TikTok's parent company ByteDance has been suspended from ChatGPT by OpenAI after it was revealed that the company secretly used OpenAI technology to develop a competing AI model called Project Seed.
According to internal ByteDance documents leaked to The Verge editor Alex Heath, ByteDance used OpenAI's API at nearly every stage of Project Seed's development, including training and evaluating the model.
Employees were aware of the implications, and discussed on Lark, ByteDance's internal communication platform, how they could obfuscate the evidence through "data desensitization."
Using training data to train competing AI models with OpenAI's AI technology is a direct violation of OpenAI's terms of service. Bytedance had access to GPT-4 through Microsoft's Azure service, which is subject to the same rules.
Such data sourcing could help competitors get high-quality data, and thus better AI models, much faster. But it also risks spreading errors and biases in the generating model to other AI models, affecting the quality of the overall generation and training data.
OpenAI investigates possible terms of service violation by Bytedance
OpenAI spokesperson Niko Felix confirmed to Heath that Bytedance's account has been suspended and that the allegations are being investigated. Bytedance has made minimal use of the API to date, Felix said. If Bytedance's use of the API is found to be outside the rules, it will have to make changes or its account will be deleted.

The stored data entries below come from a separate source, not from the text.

theorem execLoop_legal (hc : Adequate c) (budget fuel ticks : Nat) (h : MachLegal c m) :
    MachLegal c (execLoop c budget fuel ticks m).2 := by
  induction fuel generalizing ticks m with
  | zero => exact h
  | succ fuel ih =>
    rw [execLoop_succ]
    split
    · exact ih _ (runUnit_legal hc h)
    · exact h

theorem mem_storeSnapshot {slot : Nat} {x : Snapshot} {l : List (Nat × Snapshot)} {e : Nat × Snapshot}
    (h : e ∈ storeSnapshot slot x l) : e.2 = x ∨ e ∈ l := by
  induction l with
  | nil => simp [storeSnapshot] at h; simp [h]
  | cons y l ih =>
    unfold storeSnapshot at h
    split_ifs at h
    · rcases List.mem_cons.mp h with rfl | h
      · exact .inl rfl
      · exact .inr h
    · rcases List.mem_cons.mp h with rfl | h
      · exact .inl rfl
      · exact .inr (List.mem_cons_of_mem _ h)
    · rcases List.mem_cons.mp h with rfl | h
      · exact .inr List.mem_cons_self
      · exact (ih h).imp_right (List.mem_cons_of_mem _)

theorem mem_of_findSnapshot {slot : Nat} {x : Snapshot} {l : List (Nat × Snapshot)} (h : findSnapshot slot l = some x) :
    ∃ k, (k, x) ∈ l := by
  induction l with
  | nil => cases h
  | cons y l ih =>
    unfold findSnapshot at h
    split_ifs at h
    · cases h; exact ⟨_, List.mem_cons_self⟩
    · obtain ⟨k, hk⟩ := ih h
      exact ⟨k, List.mem_cons_of_mem _ hk⟩

/-- An outcome that leaves a legal Machine and the saved images. -/
theorem Legal.next {t' : State} (h : Legal s) (e : (.next t' : Host.Outcome State Fault Refusal) = .next t)
    (hm : MachLegal Config.cfg t'.machine) (hs : t'.snapshots = s.snapshots) : Legal t := by
  cases e
  exact ⟨hm, hs ▸ h.snapshots⟩

theorem capRead_legal {f : Cartridge → Option (Option Byte)} (h : Legal s) (e : capRead s f = .next t) : Legal t := by
  unfold capRead at e
  split at e
  · cases e
  · split at e
    · cases e
    · exact h.next e h.machine rfl

/-- A capability write called alone stores what the capability call `g` of any variant would. -/
theorem capWrite_legal {f : Cartridge → Option Cartridge} {g : Cartridge → Cartridge} (h : Legal s)
    (e : capWrite s f = .next t) (hg : ∀ k, CartLegal Config.cfg k → CartLegal Config.cfg (g k))
    (hf : ∀ x y, f x = some y → y = g x) : Legal t := by
  unfold capWrite at e
  split at e
  · cases e
  · next x hx =>
    split at e
    · cases e
    · next y hy =>
      rw [hf x y hy] at e
      exact h.next e (h.machine.setCartSome (hg x (h.machine.cart x hx))) rfl

theorem cpuWriteInstr_dma {a : Addr} {d : Byte} (ha : cpuWriteOp a = .dma)
    (hs : selected (cpuWriteInstr a d) m = true) : m.dma.active = false := by
  simpa [cpuWriteInstr, ha, selected] using hs

/-- A selected bus write finds the DMA engine at rest if it triggers it (R191). -/
theorem busWrite_legal_of_selected (hc : Adequate c) (h : MachLegal c m) {a : Addr} {d : Byte}
    (hs : selected (cpuWriteInstr a d) m = true) : MachLegal c (busWrite c a d m) :=
  writeTarget_legal hc (h.setOpenBus d) a d fun ha => cpuWriteInstr_dma ha hs

theorem saveSnapshot_legal {slot : Byte} (h : Legal s) (e : execHostSaveSnapshot slot s = .next t) : Legal t := by
  cases e
  refine ⟨h.machine, fun x hx => ?_⟩
  rcases mem_storeSnapshot hx with e | hx
  · rw [e]; exact h.machine
  · exact h.snapshots x hx

theorem loadSnapshot_legal {v : Nat} {slot : Byte} (h : Legal s) (e : execHostLoadSnapshot v slot s = .next t) :
    Legal t := by
  unfold execHostLoadSnapshot at e
  split at e
  · split at e
    · cases e
    · next x hx =>
      obtain ⟨k, hk⟩ := mem_of_findSnapshot hx
      exact h.next e (h.snapshots _ hk) rfl
  · exact h.next e h.machine rfl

Bytedance spokeswoman Jodi Seth told Heath that GPT-generated data was used to annotate the model early in Project Seed's development and that this data was removed from Bytedance's training data in the middle of the year. Bytedance is a licensed Microsoft partner and uses GPT models for products outside of China, she said.
In Project Seed, ByteDance is developing language models for the Doubao chatbot and a business chatbot that is to be commercialized as a cloud product.
The main goal of Project Seed is to become China's ChatGPT as soon as possible. The team has been tasked with achieving GPT 3.5 performance by the end of this year and GPT 4 performance by mid-2024, Heath reported.
The current seed model reportedly has 200 billion parameters. GPT-3 had 175 billion parameters, while the combined GPT-4 model is estimated to have approximately 1.8 trillion parameters. However, the number of parameters as the sole indicator of a model's performance has become less important since the release of GPT-3.